15:55 PM, 19th July 2013, About 11 years ago

This is actually a mixed (good and not so good) news story.

Why?

Because even though it's great news this week that lending is becoming more popular again with banks, other news also published this week says "Experts warn that dwindling broker numbers could lead to thousands of “orphaned” clients being left without access to an adviser if gross lending increases as sharply as predicted."

(source: http://tiny.cc/HDCnews )

The same article states "The Association of Mortgage Intermediaries says the number of brokers has fallen from around 30,000 in 2006 to around 10,000 today"

In the latest census (2011 - http://tiny.cc/HDCstats ) there were over 26million households, and just 10,000 mortgage advisers!

Why should you be concerned?

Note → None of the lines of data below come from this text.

-- ==== Sys2Proof/Laws/Kernels.lean ====
section
/-! SUPPORT. Every kernel of size N answers with N outputs (spec 41 R153, 43 R176). -/

namespace Sys2Proof.Machine

/-- A checked computation of a vector answers, if at all, with `n` entries. -/
def Answers (n : Nat) (o : Option (List Int)) : Prop := ∀ y, o = some y → y.length = n

theorem Answers.bind {α : Type} {n : Nat} {o : Option α} {f : α → Option (List Int)} (h : ∀ a, Answers n (f a)) :
    Answers n (o >>= f) := by
  intro y hy
  cases o with
  | none => cases hy
  | some a => exact h a y hy

theorem answers_some (y : List Int) : Answers y.length (some y) := fun _ h => by cases h; rfl

theorem answers_pure (y : List Int) : Answers y.length (pure y : Option (List Int)) := fun _ h => by cases h; rfl

theorem answers_allSome (xs : List (Option Int)) : Answers xs.length (allSome xs) := fun _ h => by
  rw [allSome_eq_mapSome] at h
  exact length_of_mapSome h

theorem answers_ite {n : Nat} {c : Prop} [Decidable c] {a b : Option (List Int)} (ha : Answers n a)
    (hb : Answers n b) : Answers n (if c then a else b) := by
  split <;> assumption

theorem fdct4_answers (B : Widths) (X : Nat → Int) : Answers 4 (fdct4 B X) := by
  unfold fdct4
  repeat refine Answers.bind fun _ => ?_
  exact answers_pure _

theorem fdct8_answers (B : Widths) (X : Nat → Int) : Answers 8 (fdct8 B X) := by
  unfold fdct8
  repeat refine Answers.bind fun _ => ?_
  exact answers_pure _

theorem fdct16_answers (B : Widths) (X : Nat → Int) : Answers 16 (fdct16 B X) := by
  unfold fdct16
  repeat refine Answers.bind fun _ => ?_
  intro y h
  cases h
  simp

theorem fdct32_answers (B : Widths) (X : Nat → Int) : Answers 32 (fdct32 B X) := by
  unfold fdct32
  repeat refine Answers.bind fun _ => ?_
  exact answers_allSome _

theorem fadst4_answers (B : Widths) (X : Nat → Int) : Answers 4 (fadst4 B X) := by
  unfold fadst4
  refine answers_ite (answers_some _) ?_
  repeat refine Answers.bind fun _ => ?_
  exact answers_pure _

theorem adst8Graph_answers (B : Widths) (keep rot : Int → Option Int) (X : Nat → Int) :
    Answers 8 (adst8Graph B keep rot X) := by
  unfold adst8Graph
  repeat refine Answers.bind fun _ => ?_
  exact answers_pure _

theorem adst16Graph_answers (B : Widths) (keep rot : Int → Option Int) (X : Nat → Int) :
    Answers 16 (adst16Graph B keep rot X) := by
  unfold adst16Graph
  repeat refine Answers.bind fun _ => ?_
  exact answers_allSome _

theorem fadst8_answers (B : Widths) (X : Nat → Int) : Answers 8 (fadst8 B X) :=
  answers_ite (answers_some _) (adst8Graph_answers _ _ _ _)

theorem fadst16_answers (B : Widths) (X : Nat → Int) : Answers 16 (fadst16 B X) :=
  answers_ite (answers_some _) (adst16Graph_answers _ _ _ _)

theorem fwht4_answers (B : Widths) (X : Nat → Int) : Answers 4 (fwht4 B X) := by
  unfold fwht4
  repeat refine Answers.bind fun _ => ?_
  exact answers_pure _

theorem idct4_answers (B : Widths) (X : Nat → Int) : Answers 4 (idct4 B X) := by
  unfold idct4
  repeat refine Answers.bind fun _ => ?_
  exact answers_pure _

theorem idct8_answers (B : Widths) (X : Nat → Int) : Answers 8 (idct8 B X) := by
  unfold idct8
  repeat refine Answers.bind fun _ => ?_
  exact answers_pure _

theorem idct16_answers (B : Widths) (X : Nat → Int) : Answers 16 (idct16 B X) := by
  unfold idct16
  repeat refine Answers.bind fun _ => ?_
  exact answers_allSome _

theorem idct32_answers (B : Widths) (X : Nat → Int) : Answers 32 (idct32 B X) := by
  unfold idct32
  repeat refine Answers.bind fun _ => ?_
  exact answers_allSome _

theorem iadst4_answers (B : Widths) (X : Nat → Int) : Answers 4 (iadst4 B X) := by
  unfold iadst4
  refine answers_ite (answers_some _) ?_
  repeat refine Answers.bind fun _ => ?_
  exact answers_pure _

theorem iadst8_answers (B : Widths) (X : Nat → Int) : Answers 8 (iadst8 B X) :=
  answers_ite (answers_some _) (adst8Graph_answers _ _ _ _)

theorem iadst16_answers (B : Widths) (X : Nat → Int) : Answers 16 (iadst16 B X) :=
  answers_ite (answers_some _) (adst16Graph_answers _ _ _ _)

theorem iwht4_answers (B : Widths) (X : Nat → Int) : Answers 4 (iwht4 B X) := by
  unfold iwht4
  repeat refine Answers.bind fun _ => ?_
  exact answers_pure _

end Sys2Proof.Machine
end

Well maybe you don't have to be, but e.g. we all moan about the NHS not having enough qualified and experienced doctors, we moan about not enough police on our streets and yet for our own 'financial' health and security, I believe that we also need enough qualified, professional and expert financial advisers too.

The credit crunch killed off a lot of financial intermediaries, in recent times banks have pulled all of their 'advisers' (salesman? - that's another story altogether) out of branches and and many older Advisers have retired early or changed careers due to the imposition of extra costs, qualifications and insufficient new enquiries coming through their doors.

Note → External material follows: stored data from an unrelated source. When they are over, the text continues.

theorem answersToo_span {f f' : Nat → Option Int} (h : ∀ k, AnswersToo (f k) (f' k)) (a n : Nat) :
    AnswersToo (allSome (span a n f)) (allSome (span a n f')) :=
  answersToo_allSome (List.forall₂_map_left_iff.2 (List.forall₂_map_right_iff.2 (List.forall₂_same.2 fun k _ => h (a + k))))

/-- Bounds `B'` at least as wide as `B` in both classes. -/
structure Wider (B B' : Widths) : Prop where
  element     : B.ew ≤ B'.ew
  accumulator : B.aw ≤ B'.aw

/-- No depth is narrower than BD = 8 (47 R240). -/
theorem wider_widths (bd : BitDepth) : Wider (widths .b8) (widths bd) := by
  cases bd <;> exact ⟨by decide, by decide⟩

section
variable {B B' : Widths} (h : Wider B B')
include h

theorem Wider.low (v : Int) : AnswersToo (low B v) (low B' v) := fun _ hw => by
  obtain ⟨hfit, rfl⟩ := low_eq_some.1 hw
  exact low_eq_some.2 ⟨fitsS_mono h.element hfit, rfl⟩

theorem Wider.acc (v : Int) : AnswersToo (acc B v) (acc B' v) := fun _ hw => by
  obtain ⟨hfit, rfl⟩ := acc_eq_some.1 hw
  exact acc_eq_some.2 ⟨fitsS_mono h.accumulator hfit, rfl⟩

theorem Wider.rs (v : Int) : AnswersToo (rs B v) (rs B' v) := fun _ hw => by
  obtain ⟨hv, hsum, rfl⟩ := rs_eq_some.1 hw
  exact rs_eq_some.2 ⟨fitsS_mono h.accumulator hv, fitsS_mono h.accumulator hsum, rfl⟩

theorem Wider.rsLow (v : Int) : AnswersToo (rsLow B v) (rsLow B' v) := fun w hw => by
  obtain ⟨hrs, hfit⟩ := rsLow_eq_some.1 hw
  exact rsLow_eq_some.2 ⟨h.rs v w hrs, fitsS_mono h.element hfit⟩

end

/-- Wider bounds keep every answer of the kernel. -/
def KeepsAnswers (k : Kernel) : Prop := ∀ B B', Wider B B' → ∀ X, AnswersToo (k B X) (k B' X)

theorem fdct4_keepsAnswers : KeepsAnswers fdct4 := fun B B' h X => by
  unfold fdct4
  iterate 4 refine (h.acc _).bind fun _ => ?_
  iterate 4 refine (h.rs _).bind fun _ => ?_
  exact answersToo_refl _

theorem fdct8_keepsAnswers : KeepsAnswers fdct8 := fun B B' h X => by
  unfold fdct8
  iterate 12 refine (h.acc _).bind fun _ => ?_
  iterate 6 refine (h.rs _).bind fun _ => ?_
  iterate 4 refine (h.acc _).bind fun _ => ?_
  iterate 4 refine (h.rs _).bind fun _ => ?_
  exact answersToo_refl _

theorem fdct16Even_keepsAnswers : KeepsAnswers fdct16Even := fun B B' h e => by
  unfold fdct16Even
  iterate 12 refine (h.acc _).bind fun _ => ?_
  iterate 6 refine (h.rs _).bind fun _ => ?_
  iterate 4 refine (h.acc _).bind fun _ => ?_
  iterate 4 refine (h.rs _).bind fun _ => ?_
  exact answersToo_refl _

theorem fdct16Odd_keepsAnswers : KeepsAnswers fdct16Odd := fun B B' h d => by
  unfold fdct16Odd
  iterate 4 refine (h.rs _).bind fun _ => ?_
  iterate 8 refine (h.acc _).bind fun _ => ?_
  iterate 4 refine (h.rs _).bind fun _ => ?_
  iterate 8 refine (h.acc _).bind fun _ => ?_
  iterate 8 refine (h.rs _).bind fun _ => ?_
  exact answersToo_refl _

theorem fdct16_keepsAnswers : KeepsAnswers fdct16 := fun B B' h X => by
  unfold fdct16
  refine (answersToo_span (fun _ => h.acc _) _ _).bind fun e => ?_
  refine (answersToo_span (fun _ => h.acc _) _ _).bind fun d => ?_
  refine (fdct16Even_keepsAnswers B B' h _).bind fun y => ?_
  refine (fdct16Odd_keepsAnswers B B' h _).bind fun z => ?_
  exact answersToo_refl _

/-- Stage by stage, and within a stage entry by entry; so too for the other staged kernels. -/
theorem fdct32_keepsAnswers : KeepsAnswers fdct32 := fun B B' h X => by
  iterate 7 refine answersToo_stage (fun _ => ?_) ?_
  refine answersToo_allSome ?_
  all_goals simp [span, List.range_succ, h.acc, h.rs]

theorem fwht4_keepsAnswers : KeepsAnswers fwht4 := fun B B' h X => by
  unfold fwht4
  iterate 8 refine (h.acc _).bind fun _ => ?_
  exact answersToo_refl _

theorem fadst4_keepsAnswers : KeepsAnswers fadst4 := fun B B' h X => by
  refine (answersToo_refl _).ite ?_
  iterate 12 refine (h.acc _).bind fun _ => ?_
  iterate 4 refine (h.rs _).bind fun _ => ?_
  exact answersToo_refl _

theorem idct4_keepsAnswers : KeepsAnswers idct4 := fun B B' h X => by
  unfold idct4
  iterate 4 refine (h.rsLow _).bind fun _ => ?_
  iterate 4 refine (h.low _).bind fun _ => ?_
  exact answersToo_refl _

theorem idct8_keepsAnswers : KeepsAnswers idct8 := fun B B' h X => by
  unfold idct8
  iterate 8 refine (h.rsLow _).bind fun _ => ?_
  iterate 8 refine (h.low _).bind fun _ => ?_
  iterate 2 refine (h.rsLow _).bind fun _ => ?_
  iterate 8 refine (h.low _).bind fun _ => ?_
  exact answersToo_refl _

theorem idct16_keepsAnswers : KeepsAnswers idct16 := fun B B' h X => by
  iterate 5 refine answersToo_stage (fun _ => ?_) ?_
  refine answersToo_allSome ?_
  all_goals simp [span, List.range_succ, h.low, h.rsLow]

theorem idct32_keepsAnswers : KeepsAnswers idct32 := fun B B' h X => by
  iterate 7 refine answersToo_stage (fun _ => ?_) ?_
  refine answersToo_allSome ?_
  all_goals simp [span, List.range_succ, h.low, h.rsLow]

theorem iwht4_keepsAnswers : KeepsAnswers iwht4 := fun B B' h X => by
  unfold iwht4
  iterate 8 refine (h.acc _).bind fun _ => ?_
  iterate 4 refine (h.low _).bind fun _ => ?_
  exact answersToo_refl _

theorem iadst4_keepsAnswers : KeepsAnswers iadst4 := fun B B' h X => by
  refine (answersToo_refl _).ite ?_
  iterate 7 refine (h.acc _).bind fun _ => ?_
  refine (h.low _).bind fun _ => ?_
  iterate 4 refine (h.acc _).bind fun _ => ?_
  iterate 4 refine (h.rsLow _).bind fun _ => ?_
  exact answersToo_refl _

/-! The graphs of the ADST, for the checks of the forward and of the inverse kernel at once. -/

section
variable {B B' : Widths} (h : Wider B B') {keep keep' rot rot' : Int → Option Int} (hk : ∀ x, AnswersToo (keep x) (keep' x))
  (hr : ∀ x, AnswersToo (rot x) (rot' x)) (X : Nat → Int)
include h hk hr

So, the moral of this 'story' is; if you find a decent, honest, hardworking, qualified, experienced and professional mortgage adviser now - be nice to them! They have survived, they are still there to offer help and advice and, with the right whole of market Broker in sight, they can also give you access to products and services that you may not have been exposed to before.

And .... as the article above states, with 26% more lending going on, the lenders will have service problems as well (I have seen some building societies close shop at the mo so they can catch up on huge backlogs of applications), you need a Broker who knows the market, the underwriters and their processes.